(SUPPLIED RECORDS begins)

-- ==== Sys2Proof/Laws/Ops.lean ====
section
/-! SUPPORT. What each shared operation does, said once: reading records back, the Route Table by id, events reaching the
queues, the frame a port takes, and the release of a route. -/

namespace Sys2Proof.Machine

/-! ### Records read back -/

namespace State

@[simp] theorem port_setPort (s : State) (p q : Port) (u : PortUnit) :
    (s.setPort p u).port q = if q = p then u else s.port q := by simp [port, setPort]

@[simp] theorem setPort_port (s : State) (p : Port) : s.setPort p (s.port p) = s := by simp [port, setPort]

@[simp] theorem session_setSession (s : State) (p q : Port) (x : Session) :
    (s.setSession p x).session q = if q = p then x else s.session q := by simp [session, setSession]

@[simp] theorem queue_setQueue (s : State) (p q : Port) (x : EventQueue) :
    (s.setQueue p x).queue q = if q = p then x else s.queue q := by simp [queue, setQueue]

@[simp] theorem claim_setClaim (s : State) (t u : Sink) (ids : List Nat) :
    (s.setClaim t ids).claim u = if u = t then ids else s.claim u := by simp [claim, setClaim]

@[simp] theorem sinkEntry_setSinkEntry (s : State) (t u : Sink) (x : SinkEntry) :
    (s.setSinkEntry t x).sinkEntry u = if u = t then x else s.sinkEntry u := by simp [sinkEntry, setSinkEntry]

@[simp] theorem sourceEntry_setSourceEntry (s : State) (e f : Source) (x : SourceEntry) :
    (s.setSourceEntry e x).sourceEntry f = if f = e then x else s.sourceEntry f := by
  simp [sourceEntry, setSourceEntry]

@[simp] theorem store_setStore (s : State) (n m : Idx) (x : Store) :
    (s.setStore n x).store m = if m = n then x else s.store m := by simp [store, setStore]

@[simp] theorem lane_setLane (s : State) (l k : LaneId) (x : Lane) :
    (s.setLane l x).lane k = if k = l then x else s.lane k := by
  cases l <;> cases k <;> simp [lane, setLane]

@[simp] theorem channel_setChannel (s : State) (l k l' k' : Idx) (x : Channel) :
    (s.setChannel l k x).channel l' k' = if l' = l ∧ k' = k then x else s.channel l' k' := by
  simp only [channel, setChannel, Quad.get_set]
  by_cases hl : l' = l
  · subst hl; by_cases hk : k' = k <;> simp [hk]
  · simp [hl]

/-! ### The Route Table by id -/

theorem route?_some {s : State} {id : Nat} {r : Route} (h : s.route? id = some r) : r.id = id ∧ r ∈ s.routes :=
  ⟨by simpa using List.find?_some h, List.mem_of_find?_eq_some h⟩

theorem route?_eq_none {s : State} {id : Nat} : s.route? id = none ↔ ∀ r ∈ s.routes, r.id ≠ id := by
  simp [route?]

/-- With distinct ids the record of an id is the one that carries it. -/
theorem route?_of_mem {s : State} (h : RoutesOrdered s) {r : Route} (hr : r ∈ s.routes) : s.route? r.id = some r := by
  have hp := h.1
  unfold route?
  generalize s.routes = rs at hp hr
  induction rs with
  | nil => cases hr
  | cons x xs ih =>
    simp only [List.map_cons, List.pairwise_cons] at hp
    rcases List.mem_cons.mp hr with rfl | hm
    · simp
    · have hlt : x.id < r.id := hp.1 _ (List.mem_map_of_mem hm)
      have hne : (x.id == r.id) = false := by simp; omega
      rw [List.find?_cons, hne]; exact ih hp.2 hm

theorem route?_setRoute (s : State) (r : Route) (id : Nat) :
    (s.setRoute r).route? id = if id = r.id then (s.route? id).map fun _ => r else s.route? id := by
  simp only [route?, setRoute_routes]
  generalize s.routes = rs
  induction rs with
  | nil => simp
  | cons x xs ih =>
    simp only [List.map_cons, List.find?_cons]
    by_cases hx : x.id = r.id
    · by_cases hid : id = r.id
      · simp [hx, hid]
      · have h1 : (r.id == id) = false := by simpa using fun h => hid h.symm
        simp only [hx, if_true, h1, ih, if_neg hid]
    · by_cases hid : id = r.id
      · have h1 : (x.id == id) = false := by simpa [hid] using hx
        simpa [hx, h1] using ih
      · simp only [hx, if_false, hid] at ih ⊢; rw [ih]

theorem route?_dropRoute (s : State) (k id : Nat) :
    (s.dropRoute k).route? id = if id = k then none else s.route? id := by
  simp only [route?, dropRoute_routes, List.find?_filter]
  by_cases hid : id = k
  · subst hid
    simp
  · simp only [hid, if_false]
    congr 1
    funext r
    by_cases hr : r.id = id <;> simp [hr, hid]

theorem find?_insertRoute (r : Route) (rs : List Route) (id : Nat) (h : ∀ x ∈ rs, x.id ≠ r.id) :
    (insertRoute r rs).find? (fun x => x.id == id) =
      if id = r.id then some r else rs.find? fun x => x.id == id := by
  induction rs with
  | nil => simp only [insertRoute, List.find?_cons, List.find?_nil]; grind
  | cons x xs ih =>
    have hx := h x (List.mem_cons_self ..)
    have ih' := ih fun y hy => h y (List.mem_cons_of_mem _ hy)
    unfold insertRoute
    split <;> simp only [List.find?_cons, ih'] <;> grind

end State

/-- The id CONNECT is given is held by no route, and every lower one is (R2). -/
theorem lowestFreeId_spec {rs : List Route} {id : Nat} (h : lowestFreeId rs = some id) :
    1 ≤ id ∧ id ≤ 48 ∧ (∀ r ∈ rs, r.id ≠ id) ∧ ∀ k, 1 ≤ k → k < id → ∃ r ∈ rs, r.id = k := by
  unfold lowestFreeId at h
  have hm := List.mem_of_find?_eq_some h
  have hp := List.find?_some h
  simp only [maxRoutes, List.mem_map, List.mem_range] at hm
  obtain ⟨i, hi, rfl⟩ := hm
  refine ⟨by omega, by omega, ?_, ?_⟩
  · intro r hr he
    simp at hp; exact hp r hr he
  · intro k hk hlt
    rw [List.find?_eq_some_iff_append] at h
    obtain ⟨-, as, bs, hab, hno⟩ := h
    have hlen : as.length = i := by
      have h1 : (as ++ (i + 1) :: bs)[as.length]? = some (i + 1) := by simp
      rw [← hab, List.getElem?_map] at h1
      obtain ⟨a, ha, he⟩ := Option.map_eq_some_iff.mp h1
      rw [List.getElem?_eq_some_iff] at ha
      obtain ⟨_, ha⟩ := ha
      simp at ha; omega
    have hk' : k ∈ as := by
      have h2 : (as ++ (i + 1) :: bs)[k - 1]? = some k := by
        rw [← hab, List.getElem?_map, List.getElem?_range (by simp [maxRoutes]; omega)]
        simp; omega
      rw [List.getElem?_append_left (by omega)] at h2
      exact List.mem_of_getElem? h2
    have := hno k hk'
    simpa using this

/-! ### Events reach the queues -/

namespace State

/-- A port whose session is OPEN takes its events in turn; no other queue and nothing else changes. -/
theorem deliverTo_eq (s : State) (p : Port) (evs : List Event) :
    s.deliverTo p evs =
      { s with
        queues := s.queues.set p (if (s.session p).isOpen then evs.foldl EventQueue.put (s.queue p) else s.queue p) } := by
  unfold deliverTo
  split
  · rfl
  · have h : s.queues.set p (s.queue p) = s.queues := by cases p <;> rfl
    rw [h]

/-- What an append of events leaves: every queue of an open session takes its events in turn, and nothing else changes. -/
theorem deliver_eq (s : State) (evs : PerPort (List Event)) :
    s.deliver evs =
      { s with
        queues := .tab fun p =>
          if (s.session p).isOpen then (evs.get p).foldl EventQueue.put (s.queue p) else s.queue p } := by
  unfold deliver
  simp only [deliverTo_eq]
  rfl

theorem post_eq (s : State) (es : List Emit) :
    s.post es =
      { s with
        queues := .tab fun p =>
          if (s.session p).isOpen then (eventsFor p es).foldl EventQueue.put (s.queue p) else s.queue p } := by
  simp [post, deliver_eq]

theorem postRuns_eq (s : State) (order : Picks) (runs : List (List Emit)) :
    s.postRuns order runs =
      { s with
        queues := .tab fun p =>
          if (s.session p).isOpen then (eventsFor p (interleave (order.get p) runs)).foldl EventQueue.put (s.queue p)
          else s.queue p } := by
  simp [postRuns, deliver_eq]

@[simp] theorem post_nil (s : State) : s.post [] = s := by
  rw [post_eq]
  have : (PerPort.tab fun p =>
      if (s.session p).isOpen then (eventsFor p []).foldl EventQueue.put (s.queue p) else s.queue p) = s.queues := by
    apply PerPort.ext_get; intro p; simp [eventsFor, queue]
  rw [this]

theorem queue_post (s : State) (es : List Emit) (p : Port) :
    (s.post es).queue p =
      if (s.session p).isOpen then (eventsFor p es).foldl EventQueue.put (s.queue p) else s.queue p := by
  simp [post_eq, queue]

end State

/-! ### The frame a port takes -/

/-- A response put into the holder, with the bytes of its frame on the wires. -/
theorem answer_eq_replied (s : State) (p : Port) (seq : Byte) (res : Result) (payload : List Byte) (n : Nat) :
    s.answer p { seq := seq, result := res, payload := payload } n = s.replied p seq res payload n := by
  cases p <;> rfl

theorem ready_spec {s : State} {p : Port} (h : s.ready p = true) :
    s.takes p = true ∧ (s.port p).resetWaiting = false ∧ (s.port p).holder.busy = false := by
  simpa [State.ready, and_assoc] using h

theorem serving_spec {s : State} {p : Port} (h : s.serving p = true) : s.ready p = true ∧ (s.session p).isOpen = true := by
  simpa [State.serving] using h

/-- A frame that a ready port takes: judged by its length, by the session and by the command's own checks, in this order;
the changes and the events are made and the response is executing. -/
theorem takeCommand_ready {s : State} {p : Port} (h : s.ready p = true) (seq : Byte) (params : List Byte)
    (lengthOk needsSession : Bool) (own : State → Reply) :
    takeCommand p seq params lengthOk needsSession own s =
      let r :=
        if !lengthOk then refuse .badLength s
        else if needsSession && !(s.session p).isOpen then refuse .noSession s
        else own s
      (r.st.post r.evs).replied p seq r.result r.payload (4 + params.length) := by
  obtain ⟨ht, hw, hb⟩ := ready_spec h
  unfold takeCommand
  simp only [ht, if_true, State.settle, hw, Bool.false_eq_true, if_false]
  cases hh : (s.port p).holder with
  | executing r => simp [hh, Holder.busy] at hb
  | empty => exact answer_eq_replied ..
  | ready r => exact answer_eq_replied ..
  | fetched r => exact answer_eq_replied ..

/-- A frame of an accepted length, with the session it needs, is judged by the command's own checks. -/
theorem takeCommand_serving {s : State} {p : Port} (h : s.serving p = true) (seq : Byte) (params : List Byte)
    (needsSession : Bool) (own : State → Reply) :
    takeCommand p seq params true needsSession own s =
      ((own s).st.post (own s).evs).replied p seq (own s).result (own s).payload (4 + params.length) := by
  obtain ⟨hr, ho⟩ := serving_spec h
  rw [takeCommand_ready hr]; simp [ho]

/-- A port that takes no transactions does not see a frame. -/
theorem takeCommand_not_taken {s : State} {p : Port} (h : s.takes p = false) (seq : Byte) (params : List Byte)
    (lengthOk needsSession : Bool) (own : State → Reply) : takeCommand p seq params lengthOk needsSession own s = s := by
  simp [takeCommand, h]

/-- A frame that meets an executing command is discarded. -/
theorem takeCommand_busy {s : State} {p : Port} (ht : s.takes p = true) (hw : (s.port p).resetWaiting = false)
    (hb : (s.port p).holder.busy = true) (seq : Byte) (params : List Byte) (lengthOk needsSession : Bool)
    (own : State → Reply) :
    takeCommand p seq params lengthOk needsSession own s = s.driveOnes p (4 + params.length) := by
  unfold takeCommand
  simp only [ht, if_true, State.settle, hw, Bool.false_eq_true, if_false]
  cases hh : (s.port p).holder with
  | executing r => rfl
  | empty => simp [hh, Holder.busy] at hb
  | ready r => simp [hh, Holder.busy] at hb
  | fetched r => simp [hh, Holder.busy] at hb

/-- A refusal leaves the state to the port. -/
@[simp] theorem refuse_st (r : Result) (s : State) : (refuse r s).st = s := rfl
@[simp] theorem refuse_evs (r : Result) (s : State) : (refuse r s).evs = [] := rfl
@[simp] theorem refuse_result (r : Result) (s : State) : (refuse r s).result = r := rfl
@[simp] theorem refuse_payload (r : Result) (s : State) : (refuse r s).payload = [] := rfl
@[simp] theorem accept_st (s : State) (evs : List Emit) (b : List Byte) : (accept s evs b).st = s := rfl
@[simp] theorem accept_evs (s : State) (evs : List Emit) (b : List Byte) : (accept s evs b).evs = evs := rfl
@[simp] theorem accept_result (s : State) (evs : List Emit) (b : List Byte) : (accept s evs b).result = .ok := rfl
@[simp] theorem accept_payload (s : State) (evs : List Emit) (b : List Byte) : (accept s evs b).payload = b := rfl

/-! ### Reports between blocks -/

/-- A report is taken exactly when it is the oldest about its thing; the others keep their order. -/
theorem takeReport_eq_some [DecidableEq α] {same : α → Bool} {r : α} {xs ys : List α}
    (h : takeReport same r xs = some ys) :
    ∃ front back, xs = front ++ r :: back ∧ ys = front ++ back ∧ (∀ x ∈ front, same x = false) ∧ same r = true := by
  induction xs generalizing ys with
  | nil => simp [takeReport] at h
  | cons x xs ih =>
    unfold takeReport at h
    cases hs : same x with
    | true =>
      rw [if_pos hs] at h
      by_cases hx : x = r
      · rw [if_pos hx, Option.some.injEq] at h
        exact ⟨[], xs, by simp [hx], by simp [h], by simp, hx ▸ hs⟩
      · simp [hx] at h
    | false =>
      rw [if_neg (by simp [hs])] at h
      cases hq : takeReport same r xs with
      | none => simp [hq] at h
      | some zs =>
        obtain ⟨front, back, rfl, rfl, hf, hr⟩ := ih hq
        simp only [hq, Option.map_some, Option.some.injEq] at h
        refine ⟨x :: front, back, by simp, by simp [← h], ?_, hr⟩
        intro y hy
        rcases List.mem_cons.mp hy with rfl | hy
        · exact hs
        · exact hf y hy

end Sys2Proof.Machine
end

(SUPPLIED RECORDS ends)

Go through the data and show each line that holds "fetched".

→ **ANSWER SECTION**
  | fetched r => exact answer_eq_replied ..
  | fetched r => simp [hh, Holder.busy] at hb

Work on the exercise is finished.